-- WORK REQUEST --
The expected output is a verbatim reprint of the lines from the beginning of the data that follows through the line that contains "have hmask : ∀".

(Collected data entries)
—————

/-- Every row looks at the whole of OPC, so a selected row has the word's OPC (R51, R54). -/
theorem opcField_of_selects {r : OpcodeRow} {w : Word} (hr : r ∈ opcodeTable) (h : r.selects w = true) :
    opcField r.bits = opcField w := by
  have hmask : ∀ r ∈ opcodeTable, opcField r.mask = BitVec.allOnes 8 := by decide
  calc opcField r.bits = opcField (w &&& r.mask) := by rw [(r.selects_iff w).mp h]
    _ = opcField w &&& opcField r.mask := BitVec.extractLsb'_and
    _ = opcField w := by rw [hmask r hr, BitVec.and_allOnes]

/-- No word selects two rows: no two rows have the same OPC (R54). -/
theorem selects_unique {r r' : OpcodeRow} {w : Word} (hr : r ∈ opcodeTable) (hr' : r' ∈ opcodeTable)
    (h : r.selects w = true) (h' : r'.selects w = true) : r = r' := by
  have hopc : ∀ r ∈ opcodeTable, ∀ r' ∈ opcodeTable, opcField r.bits = opcField r'.bits → r = r' := by decide
  exact hopc r hr r' hr' ((opcField_of_selects hr h).trans (opcField_of_selects hr' h').symm)

/-- A word decodes to a command exactly when a row it selects names that command. -/
theorem decode_ok_iff_row {w : Word} {i : Instr} :
    decode w = .ok i ↔ ∃ r ∈ opcodeTable, r.selects w = true ∧ r.mnemonic.instr (imm16Field w) = i := by
  unfold decode
  split
  · rename_i r hfind
    have hr := List.mem_of_find?_eq_some hfind
    have hsel := List.find?_some (p := fun r : OpcodeRow => r.selects w) hfind
    constructor
    · intro h
      exact ⟨r, hr, hsel, Except.ok.inj h⟩
    · rintro ⟨r', hr', hsel', hi⟩
      rw [selects_unique hr hr' hsel hsel', hi]
  · rename_i hfind
    constructor
    · intro h
      cases h
    · rintro ⟨r, hr, hsel, -⟩
      exact absurd hsel (List.find?_eq_none.mp hfind r hr)

/-- A word is illegal exactly when it selects no row (R55). -/
theorem decode_error_iff_row {w : Word} :
    (∃ e, decode w = .error e) ↔ ¬ ∃ r ∈ opcodeTable, r.selects w = true := by
  constructor
  · rintro ⟨e, he⟩ ⟨r, hr, hsel⟩
    cases he.symm.trans (decode_ok_iff_row.mpr ⟨r, hr, hsel, rfl⟩)
  · intro hnone
    cases hd : decode w with
    | error e => exact ⟨e, rfl⟩
    | ok i =>
      obtain ⟨r, hr, hsel, -⟩ := decode_ok_iff_row.mp hd
      exact absurd ⟨r, hr, hsel⟩ hnone

/-- `w[31:16]` in numbers (R51). -/
theorem imm16Field_toNat (w : Word) : (imm16Field w).toNat = w.toNat / 65536 := by
  have hw := w.isLt
  rw [imm16Field, BitVec.extractLsb'_toNat, Nat.shiftRight_eq_div_pow]
  omega

/-- A word in numbers, from its three fields (R51). -/
theorem toNat_eq_fields (w : Word) :
    w.toNat = (imm16Field w).toNat * 65536 + (zeroField w).toNat * 256 + (opcField w).toNat := by
  rw [imm16Field_toNat]
  simp only [zeroField, opcField, BitVec.extractLsb'_toNat, Nat.shiftRight_eq_div_pow]
  omega

/-- The word of TLV.ENC in numbers: `(type << 16) | 0x0001` (R54, R58). -/
theorem encode_tlvEnc_toNat (type : Half) : (encode (.tlvEnc type)).toNat = type.toNat * 65536 + 1 := by
  obtain ⟨-, hzero, himm, hopc⟩ := Laws.EncodedFormat.tlvEnc type
  rw [toNat_eq_fields, himm, hzero, hopc]
  simp

/-- A word that selects a row is the word of the command the row names: format T keeps its upper half as the type, format N has no
other word (R54, R56). -/
theorem encode_of_selects {r : OpcodeRow} {w : Word} (hr : r ∈ opcodeTable) (h : r.selects w = true) :
    encode (r.mnemonic.instr (imm16Field w)) = w := by
  simp only [opcodeTable, List.mem_cons, List.not_mem_nil, or_false] at hr
  rcases hr with rfl | rfl | rfl | rfl | rfl | rfl | rfl | rfl | rfl
  case inl =>
    have hlow := (selects_lowHalfMask _ w).mp h
    apply BitVec.eq_of_toNat_eq
    rw [Mnemonic.instr, encode_tlvEnc_toNat, imm16Field_toNat]
    omega
  all_goals exact ((selects_fullMask _ _ w).mp h).symm

/-- The word of a command selects the row with its mnemonic. -/
theorem exists_row_selects_encode (i : Instr) :
    ∃ r ∈ opcodeTable, r.selects (encode i) = true ∧ r.mnemonic = i.mnemonic := by
  cases i with
  | tlvEnc type =>
    refine ⟨⟨.tlvEnc, 0x00000001#32, 0x0000FFFF#32⟩, by decide, (selects_lowHalfMask _ _).mpr ?_, rfl⟩
    rw [encode_tlvEnc_toNat]
    omega
  | maEnc | maVal | maPort | maAddr | xmaChk | xmaEnc | xmaPort | xmaAddr =>
    exact ⟨⟨_, _, 0xFFFFFFFF#32⟩, by decide, (selects_fullMask _ _ _).mpr rfl, rfl⟩

/-- The immediate of a command's word is the type, and a mnemonic of format N has no use for it (R51, R52). -/
theorem mnemonic_instr_imm16Field_encode (i : Instr) : i.mnemonic.instr (imm16Field (encode i)) = i := by
  cases i with
  | tlvEnc type =>
    obtain ⟨-, -, himm, -⟩ := Laws.EncodedFormat.tlvEnc type
    rw [himm]
    rfl
  | maEnc | maVal | maPort | maAddr | xmaChk | xmaEnc | xmaPort | xmaAddr => rfl

/-- Decoder and encoder are inverse to each other: a word decodes to a command exactly when it is that command's word. -/
theorem decode_ok_iff {w : Word} {i : Instr} : decode w = .ok i ↔ encode i = w := by
  constructor
  · intro h
    obtain ⟨r, hr, hsel, rfl⟩ := decode_ok_iff_row.mp h
    exact encode_of_selects hr hsel
  · rintro rfl
    obtain ⟨r, hr, hsel, hm⟩ := exists_row_selects_encode i
    exact decode_ok_iff_row.mpr ⟨r, hr, hsel, by rw [hm, mnemonic_instr_imm16Field_encode]⟩

end Sys2Proof

namespace Sys2Proof.Proofs

/-- Settles O7: the word of a command selects the row of its mnemonic and carries its type. -/
theorem decodeEncodeRoundTrip : Obligations.DecodeEncodeRoundTrip := by
  unfold Obligations.DecodeEncodeRoundTrip
  intro i _
  exact decode_ok_iff.mpr rfl

/-- Settles O8: a selected row fixes every bit of the word but the type, which the command keeps. -/
theorem decodedWordIsItsEncoding : Obligations.DecodedWordIsItsEncoding := by
  unfold Obligations.DecodedWordIsItsEncoding
  intro w i h
  exact decode_ok_iff.mp h

/-- Settles O9: the words by the encoder's table, and one row for each word because the nine values of OPC differ. -/
theorem opcodeMapIsUnambiguous : Obligations.OpcodeMapIsUnambiguous := by
  unfold Obligations.OpcodeMapIsUnambiguous
  exact ⟨encode_tlvEnc_toNat, rfl, rfl, rfl, rfl, rfl, rfl, rfl, rfl, fun _ _ _ hr hr' h h' => selects_unique hr hr' h h'⟩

—————

-- RESPONSE AREA --
/-- Every row looks at the whole of OPC, so a selected row has the word's OPC (R51, R54). -/
theorem opcField_of_selects {r : OpcodeRow} {w : Word} (hr : r ∈ opcodeTable) (h : r.selects w = true) :
    opcField r.bits = opcField w := by
  have hmask : ∀ r ∈ opcodeTable, opcField r.mask = BitVec.allOnes 8 := by decide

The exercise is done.